(Beginning of Data supplied)
-- ==== Sys2Proof/Syntax.lean ====
section
/-! DEFINITION. The whole syntax: one constructor of `Instr` per row of spec/opcode_table.json.
A row with an encoding carries that encoding's fields, lowest bits first; a row without one (a matrix command or
an event of the machine) carries what says which core, thread, engine or outside input it concerns. -/

namespace Sys2Proof

/-- What a router drops (R318's table). -/
inductive DropKind where
  | request | reply | bufferWrite | message | streamWord | posted | transferWord | background
deriving DecidableEq, Repr

/-- The host's PCIe AtomicOps (R366). -/
inductive HostOp where
  | fetchAdd | swap | cas
deriving DecidableEq, Repr

/-- The public keys of a signer (R371): the RSA modulus and exponent, and the SLH-DSA key in its 32-byte encoding. -/
structure SignKeys where
  modulus : Nat
  exponent : Nat
  slh : List Byte
deriving DecidableEq, Repr

/-- What an image, a record or a token carries (R371, R372): the SHA-384 digest that is signed, 48 bytes, and its signatures under
RSASSA-PSS, 384 bytes, and under SLH-DSA, 7,856 bytes. -/
structure Signed where
  digest : List Byte
  rsa : List Byte
  slh : List Byte
deriving DecidableEq, Repr

/-- An image stage of a start (R371, R372). -/
structure Stage where
  /-- image kind and security version, from its signed header -/
  kind : Nat
  version : BitVec 32
  /-- its measurement register -/
  register : Nat
  /-- its SHA-384 digest and the two signatures over it -/
  signed : Signed
  /-- the Rilain keys held in the stage, for those after it -/
  keys : Option SignKeys
deriving DecidableEq, Repr

/-- What the built-in self-test of a site found: sub-banks that fail, and spare rows that it put to use (start step 4). -/
structure SelfTest where
  site : Nat
  bad : List Nat
  spares : List (Nat × Nat)
deriving DecidableEq, Repr

/-- What a start finds (R369 to R375). -/
structure StartRecord where
  /-- the stages in the order in which they run (R371) -/
  stages : List Stage
  /-- the stored training records (R369) -/
  training : Option Signed
  /-- the stored repair map: its signatures and its hash (R372, start step 4) -/
  repairMap : Option Signed
  /-- the manufacturing record (R375) -/
  manufacturing : Option Signed
  /-- the self-tests of the sites, where step 4 is not skipped -/
  tests : List SelfTest
  /-- the fresh nonce of this start, for debug tokens (R375) -/
  nonce : List Byte
deriving DecidableEq, Repr

/-- What a configuration record holds beside its minimum versions: the IEEE 1588 domain and the key of cap frames (R381, R382). -/
structure RecordSettings where
  domain : Nat
  capKey : List Byte
deriving DecidableEq, Repr

/-- A debug token: the identity and the nonce that it is bound to, the debug levels and the owners that it names (R375). -/
structure DebugToken where
  signed : Signed
  identity : List Byte
  nonce : List Byte
  trace : Bool
  halt : Bool
  owners : List Nat
deriving DecidableEq, Repr

/-- A message of the end-to-end delay mechanism of IEEE 1588, with its time stamp in ns, or the slave's own request (R381). -/
inductive PtpBody where
  /-- Sync: a one-step master gives the origin here, a two-step master in the follow-up -/
  | sync (origin : Option Nat)
  | followUp (origin : Nat)
  | delayReq
  | delayResp (received : Nat)
deriving DecidableEq, Repr

/-- A message of a domain (R381). -/
structure PtpMessage where
  domain : Nat
  body : PtpBody
deriving DecidableEq, Repr

/-- What a debugger names in a Held context (R376). -/
inductive DebugReg where
  | pc | g (n : Nat) | m (n : Nat) | ix (n : Nat)
  /-- a 64-bit lane of a vector register -/
  | v (n lane : Nat)
  /-- a CSR of the thread -/
  | csr (n : Nat)
deriving DecidableEq, Repr

/-- Registers the control cores write through the management block (R316, R353, R355, R364, R365, R375). -/
inductive MgmtReg where
  | arbw (out : Nat) (value : Word)
  | rotcfg (stack : Nat) (en : Bool) (ivl : BitVec 10)
  | arcdom (owner : Nat) (dom : BitVec 32)
  | module (number : BitVec 8)
  | bar2 (slot : Nat) (owner : Nat) (base : Nat)
  | bar2Unmap (slot : Nat)
  | consent (owner : Nat) (given : Bool)
  | readyRecord
  /-- the trace buffer is read out and flushed (R376, R377) -/
  | traceFlush
  /-- the n-th record of the trace buffer is read (R376) -/
  | traceRead (n : Nat)
deriving DecidableEq, Repr

/-- A position granted to an owner: its stack, which of the stack's eight position contents it is, and the logic
layer, before any step, of the position's first group (R101, R340). -/
structure PosGrant where
  stack : Nat
  pos : Nat
  layer0 : Nat
deriving DecidableEq, Repr

/-- What the control-core system gives an owner it creates (R325, R337, R368). -/
structure OwnerSpec where
  id : Nat
  grants : List PosGrant
  timeShare : Bool
  lscap : Nat
  pgroot : Word
  svroot : Word
  udeleg : Word
  tvec : Word
  loopEntry : Word
  loopWsz : BitVec 2
  loopVsz : BitVec 2
  loopPrio : BitVec 8
deriving DecidableEq, Repr

/-- A registration made on another module (R356). -/
structure Participant where
  dom : Nat
  name : Nat
  index : Nat
  kind : Nat
  len : Nat
  count : Nat
  gather : Bool
deriving DecidableEq, Repr

/-- A post made by another module's participant: its index, op and contribution (R359). -/
structure RemotePost where
  index : Nat
  op : Nat
  bytes : List Byte
deriving DecidableEq, Repr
(End of Data supplied)
Try it: If a line in the entries above contains the word "BitVec", copy it.

Exercise output:
  version : BitVec 32
  | rotcfg (stack : Nat) (en : Bool) (ivl : BitVec 10)
  | arcdom (owner : Nat) (dom : BitVec 32)
  | module (number : BitVec 8)
  loopWsz : BitVec 2
  loopVsz : BitVec 2
  loopPrio : BitVec 8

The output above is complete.